For full results: http://www.adweek.com/aw/national/article_display.jsp?vnu_content_id=1000828049
Created for Careerbuilder.com by Cramer-Krasselt in late January 2006, Monk-e-mail allows consumers to choose and accessorize one of three monkeys; type in, record a message by phone for the monkey to lip-sync, or select a pre-recorded message, and then send it to friends and co-workers . The objective was to extend CareerBuilder’s 'Working with Monkeys' TV campaign to the internet. To seed, one email was sent to all CareerBuilder.com employees (approx 1500) and to all agency employees (approx 300). There was no marketing budget to promote this campaign.
As of March 21, 2006, Monk-e-mail has received 7+ million unique visitors, 14+ million Monk-e-mails have been sent and opened. The campaign was also picked up in many different press mediums: blogs, newspapers, TV shows, message boards, etc. To date, Google returns over 84,600 results for Monk-e-Mail 7 weeks after launch.
For full results: http://www.marketingsherpa.com/vas2006/9.html
Created for Sony by Zipatoni in November, 2006 a micro site was created to appear as a genuine fan site featuring a video of “Cousin Pete” who performed a rap about how wanting a PSP for Christmas. When visitors grew suspicious they contacted the site administrator who responded "We don't work for Sony. And for all you dissin' my skillz I'm down for a one on one rap off or settling it street stylez if you feel me playa." which raised further suspicion and prompted a WhoIs lookup unmasking Sony Computer Entertainment US. To add insult to injury, the news spread in a viral fashion of the embarrassing campaign across the web via blogs and gamers which were Sony’s target market. http://www.ukresistance.co.uk/sonylieblog/default.aspx.htm
For more: http://www.videogamesblogger.com/2006/12/12/sony-pays-pr-firm-to-lie-about-wanting-a-psp-for-christmas-terrible-rapsong-video-included.htm
Barry Scott Blog
Created for Cillit Bang by Cohn & Wolfe in late 2005, a blog was created to appear written by Cillit Bang talking head, Barry Scott.
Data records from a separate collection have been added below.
-- ==== Sys2Proof/Certificates/Slice0/Obligations.lean ====
section
/-! DEFINITION. The statements about the part that the provers prove.  Requests are stated on a port that can take them
now (`CanTake`); `huntAgain p s` is the part with the frame taken off the receiver of the port, and an answered request is
stated as an equation, which is its whole frame: everything the equation does not name is unchanged. -/

open Sys2Proof Sys2Proof.Machine

/-! ### The machine -/

/-- A step takes the front command of the queue and runs it on the part with the rest of the queue; with an empty queue
the part idles, which is the model's choice (log entry 3). -/
def Obligations.StepRunsTheFrontCommand : Prop :=
  (∀ (c : Instr) (rest : List Instr) (s : State),
    step { s with pending := c :: rest } = exec c { s with pending := rest }) ∧
  ∀ s : State, s.pending = [] → step s = .next s

/-- No command stops the part: each answers a next state in every state, and none touches the queue of waiting commands.
What a command does in that state is for the statements below. -/
def Obligations.NoCommandStopsThePart : Prop :=
  ∀ (c : Instr) (s : State), ∃ t, exec c s = .next t ∧ t.pending = s.pending

/-- No step puts more than 2,048 words in the record stream or takes the tally of a gap past 65,535 (R188, R189); none
puts more than 16 entries in an event queue, and each attention line stays asserted exactly while its queue holds an
entry (R200, R204).  With the contexts in agreement, the down-switch lock stands exactly in TEST (R84), a start tare
runs only in TEST and a port tare only in IDLE and SERVICE (R88, R90, R91), and the write window is CLOSED while the
lock of the store is set and in TEST and SERVICE (R98, R99, R101), after every step. -/
def Obligations.StepKeepsTheBlocks : Prop :=
  (∀ s t : State, StreamFits s → step s = .next t → StreamFits t) ∧
  (∀ s t : State, QueuesFit s → step s = .next t → QueuesFit t) ∧
  ∀ s t : State, ContextsSuit s → step s = .next t →
    (t.lch.lock = true ↔ t.ctx.phase = .test) ∧
    (∀ run, t.lch.tareRun = some run → run.kind = .start → t.ctx.phase = .test) ∧
    (∀ run p, t.lch.tareRun = some run → run.kind = .port p → t.ctx.phase = .idle ∨ t.ctx.phase = .service) ∧
    (t.cst.window ≠ .closed → t.cst.lock = false ∧ t.ctx.phase ≠ .test ∧ t.ctx.phase ≠ .service)

/-- After every step DRV_EN is on exactly in TEST and SERVICE, and ALARM exactly while the fault set holds an entry
(R173, R174); with that, the DAC code lies within ±32,767 after every step, and the code and the demand are 0 whenever
DRV_EN is off (R65).  With the contexts in agreement, the fault set holds entries exactly while the phase is SAFE, and
each kind at most once (R166, R167). -/
def Obligations.StepKeepsTheOutputs : Prop :=
  (∀ s t : State, OutputsFollow s → step s = .next t → OutputsFollow t) ∧
  (∀ s t : State, OutputsFollow s → DemandStands s → step s = .next t → DemandStands t) ∧
  ∀ s t : State, ContextsSuit s → step s = .next t →
    (t.flu.faults ≠ [] ↔ t.ctx.phase = .safe) ∧ (t.flu.faults.map (·.kind)).Nodup

/-- Every step keeps phase, resident context, slots, order queue, grip binding, pending changeover, fault set, locks,
banks, tares and the write window in the agreement that chapters 1 to 4 and 7 lay down, and has taken all the reports of
the set it handled. -/
def Obligations.StepKeepsTheContexts : Prop :=
  (∀ s t : State, ContextsSuit s → step s = .next t → ContextsSuit t) ∧
  ∀ s t : State, NothingKeptBack s → step s = .next t → NothingKeptBack t

/-- The part right after POWER_ON meets the invariants of the statements above, with every slot EMPTY, the order queue
and the stream empty, nothing bound, the phase IDLE (R33, R181), and RESET_DONE alone in every queue (R208). -/
def Obligations.ResetMeetsTheInvariants : Prop :=
  StreamFits State.reset ∧ QueuesFit State.reset ∧ OutputsFollow State.reset ∧ DemandStands State.reset ∧
  ContextsSuit State.reset ∧ NothingKeptBack State.reset ∧
  (∀ k : SlotId, State.reset.slot k = Slot.blank) ∧ State.reset.ctx.queue = [] ∧ State.reset.ctx.binding = none ∧
  State.reset.ctx.phase = .idle ∧ State.reset.ctx.changeover = none ∧ State.reset.ctx.holder = none ∧
  State.reset.rst.records = [] ∧ ∀ p : Port, (State.reset.port p).queue = [.resetDone .powerOn]

/-! ### Ports and messages (chapter 9) -/

/-- A request is answered NOT_PERMITTED, and nothing else, on each port that the table of R199 does not give it; on a
port that may send it, it is answered otherwise, RESET (which is not answered at all) apart. -/
def Obligations.RequestsNeedTheirPort : Prop :=
  ∀ (r : Request) (p : Port) (tag : Byte) (body : List Byte) (s : State), CanTake p s →
    ∀ c ∈ rowsOf p tag body r,
      (p ∉ senders r → Refuses c s p r tag .notPermitted) ∧
      (p ∈ senders r → r ≠ .reset → ∃ reply t, reply.status ≠ .notPermitted ∧ Answers c s p r tag reply t)

/-- A request whose body has another length than its layout, or names no slot, is answered MALFORMED, and nothing
changes (R196, R209): a length that the layout fixes, the length that the identifier of a BIND or the table of a
CAL_DATA calls for, and the part byte of a LOAD.  That a byte that names no slot is judged ahead of the request's own
checks is the model's choice (log entry 54). -/
def Obligations.BodiesOfWrongFormAreRefused : Prop :=
  (∀ (r : Request) (n : Nat) (p : Port) (tag : Byte) (body : List Byte) (s : State), CanTake p s → p ∈ senders r →
    fixedLength r = some n → body.length ≠ n → ∀ c ∈ rowsOf p tag body r, Refuses c s p r tag .malformed) ∧
  (∀ (r : Request) (p : Port) (tag b : Byte) (s : State), CanTake p s → p ∈ senders r → 8 ≤ b.toNat →
    r ∈ [Request.promote, .free, .abort, .resume, .getResults] →
    ∀ c ∈ rowsOf p tag [b] r, Refuses c s p r tag .malformed) ∧
  (∀ (tag : Byte) (body : List Byte) (s : State), CanTake .cell s →
    (body.length < 2 → Refuses (.bind .cell tag body) s .cell .bind tag .malformed) ∧
    ∀ b n rest, body = b :: n :: rest → 8 ≤ b.toNat ∨ rest.length ≠ n.toNat + 8 →
      Refuses (.bind .cell tag body) s .cell .bind tag .malformed) ∧
  (∀ (p : Port) (tag b : Byte) (rest : List Byte) (t : TableId) (s : State), CanTake p s → p ∈ senders .calData →
    b.toNat = tableCode t → rest.length ≠
      (match t with
       | .frame => 39
       | .loadR1 | .loadR2 | .loadR3 => 1 + 8 * (rest.headD 0).toNat
       | .arms => 8
       | .compliance => 4) →
    Refuses (.calData p tag (b :: rest)) s p .calData tag .malformed ∧
    Refuses (.calData p tag []) s p .calData tag .malformed) ∧
  ∀ (tag : Byte) (body : List Byte) (s : State), CanTake .supervisor s → body.head? ≠ some 1 → body.head? ≠ some 2 →
    ∀ c ∈ rowsOf .supervisor tag body .load, Refuses c s .supervisor .load tag .malformed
Hoping to cash in on the ironic/ cult appeal of Barry the blog could have been a success had it been allowed to seed naturally, which normally takes about 3 months “Barry” was leaving comments on other blogs throughout the blogosphere. Had the comments been relevant it probably would have worked. Sadly, ‘Barry’ crossed the line. When someone blogged about being reunited with their father after 10 years, Barry’s made-up past suddenly included a similar chapter and this made up character was offering advice; ‘I was apprehensive but I kept telling myself that no matter how estranged we’d become there was no river to wide to cross. Drop me a line if I can be of any more help. Cheers, Barry’.
Cohn & Wolf denied any involvement which made the situation all the more embarrassing after ‘Barry’s’ comment was traced to the same IP address as the firms.